What this task involves: Retype, exactly as they appear below, the lines between the line holding "(15 R339). -/" and the line holding "(12 R268). -/", both ends included.

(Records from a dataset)
/-! ### Unit boundaries: amendments and key epochs (15 R329, R339; 18 R403) -/

/-- A stream moves to the pending key epoch; when the last one has, the epoch is current (18 R403). -/
def moveEpoch (s : State) (n : Nat) : State :=
  if !s.sec.rekeyPend then s else
  let e := (s.sec.kepoch + 1) % 256
  let s := if (s.stream n).kepoch = e then s else s.modStream n fun x => { x with kepoch := e, fseq := 0 }
  if s.net.streams.all fun x => x.kepoch == e then
    { s with sec := { s.sec with
        prevEpoch := s.sec.ksm.map fun k => (s.sec.kepoch, k), kepoch := e, rekeyPend := false,
        ksm := (match s.sec.ksmPend with | some k => some k | none => s.sec.ksm), ksmPend := none,
        int := s.sec.int.raise 5 } }
  else s

/-- ARP requests for the next hops of the enabled streams that a port does not know yet (15 R324). -/
def arpEnsure (s : State) (p : Nat) : State :=
  (List.range 16).foldl (fun s n =>
    let c := s.strCfg n
    let ip := nextHop s.conf.net c
    if c.en ≠ 1 ∨ c.dstMac ≠ 0 ∨ !(s.net.port p).up ∨ ((s.net.port p).entry ip).isSome then s
    else s.modPort p fun x => { x with
      arp := x.arp ++ [{ ip := ip, mac := none, tries := 1, unresolved := false }], msgs := x.msgs ++ [.arpRequest ip] }) s

/-- First output none of whose rows has left its block sheaf (15 R339). -/
def State.freshQ (s : State) : Nat := s.dec.blockQ.foldl (fun m e => max m e.2) 0

/-- Every queued event is handed to the enabled EVENT streams (12 R268). -/
def handEvents (s : State) : Nat → State
  | 0 => s
  | fuel + 1 =>
    match s.zon.pop with
    | (none, _) => s
    | (some e, z) =>
      let l := s.net.streams.mapIdx fun n x =>
        if (s.strCfg n).en = 1 ∧ (s.strCfg n).stype = 4 then { x with events := x.events ++ [e] } else x
      handEvents { s with zon := z, net := { s.net with streams := l } } fuel

/-- A stream begins: its counts of units start anew, and its first unit is the first of its data that begins from now on (15 R335,
R339). -/
def startStream (s : State) (n : Nat) : State :=
  let q := s.freshQ
  s.modStream n fun x => { x with
    enabledAt := s.tim.tick
    nextUnit := if (s.strCfg n).stype = 1 then q else 0
    units := if (s.strCfg n).stype = 5 then x.units else []
    lastUnit := 0, since := 0, dropsTotal := 0, ending := false, events := []
    hkRd := s.hka.wp, hkUnread := 0, hkWrap := s.hka.len, hkLost := 0 }

/-- A stream amendment takes effect (15 R339). Events decided before an EVENT stream is enabled go to the streams enabled then. -/
def applyStream (s : State) (n req : Nat) (c : StreamRec) : State :=
  let was := (s.strCfg n).en
  let s := if was = 0 ∧ c.en = 1 ∧ c.stype = 4 ∧ s.net.running then handEvents s (s.zon.queue.length + 1) else s
  let s := { s with
    conf := { s.conf with streams := modAt s.conf.streams n fun _ => c }
    cfg := { s.cfg with amends := satAdd 16 s.cfg.amends 1 } }
  let s := if was = 0 ∧ c.en = 1 then startStream s n else if c.en = 0 then moveEpoch s n else s
  (arpEnsure (arpEnsure (evalShed s) 0) 1).setReq req .applied 0

/-- What happens at a unit boundary of a stream. -/
def unitBoundary (s : State) (n : Nat) : State :=
  let l := (s.stream n).pend
  let s := s.modStream n fun x => { x with pend := [] }
  moveEpoch (l.foldl (fun s (e : Nat × StreamRec) => applyStream s n e.1 e.2) s) n

/-! ### DAS units (15 R327, R332) -/

/-- The blocks a DAS stream touches. -/
def StreamRec.touched (c : StreamRec) : List Nat := ((blockPieces c.spans).map Prod.fst).eraseDups

/-- The row of output q and block b that a DAS stream is to carry. -/
def Net.row (x : Net) (q b : Nat) : Option OutRow := x.rows.find? fun r => r.q == q && r.block == b

/-- An output row is kept for the DAS streams (15 R327). -/
def dasRow (s : State) (r : OutRow) : State :=
  if s.conf.streams.any fun c => c.en == 1 && c.stype == 1 then { s with net := { s.net with rows := s.net.rows ++ [r] } } else s

/-- Output q is complete for a DAS stream: it has been produced, and every block touched that is not shed has yielded its row. -/
def State.dasReady (s : State) (n : Nat) : Bool :=
  let q := (s.stream n).nextUnit
  (s.acq.outTs.any fun e => e.1 == q) && (s.strCfg n).touched.all fun b => (s.net.row q b).isSome || s.shedAt q b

Solution:
/-- First output none of whose rows has left its block sheaf (15 R339). -/
def State.freshQ (s : State) : Nat := s.dec.blockQ.foldl (fun m e => max m e.2) 0

/-- Every queued event is handed to the enabled EVENT streams (12 R268). -/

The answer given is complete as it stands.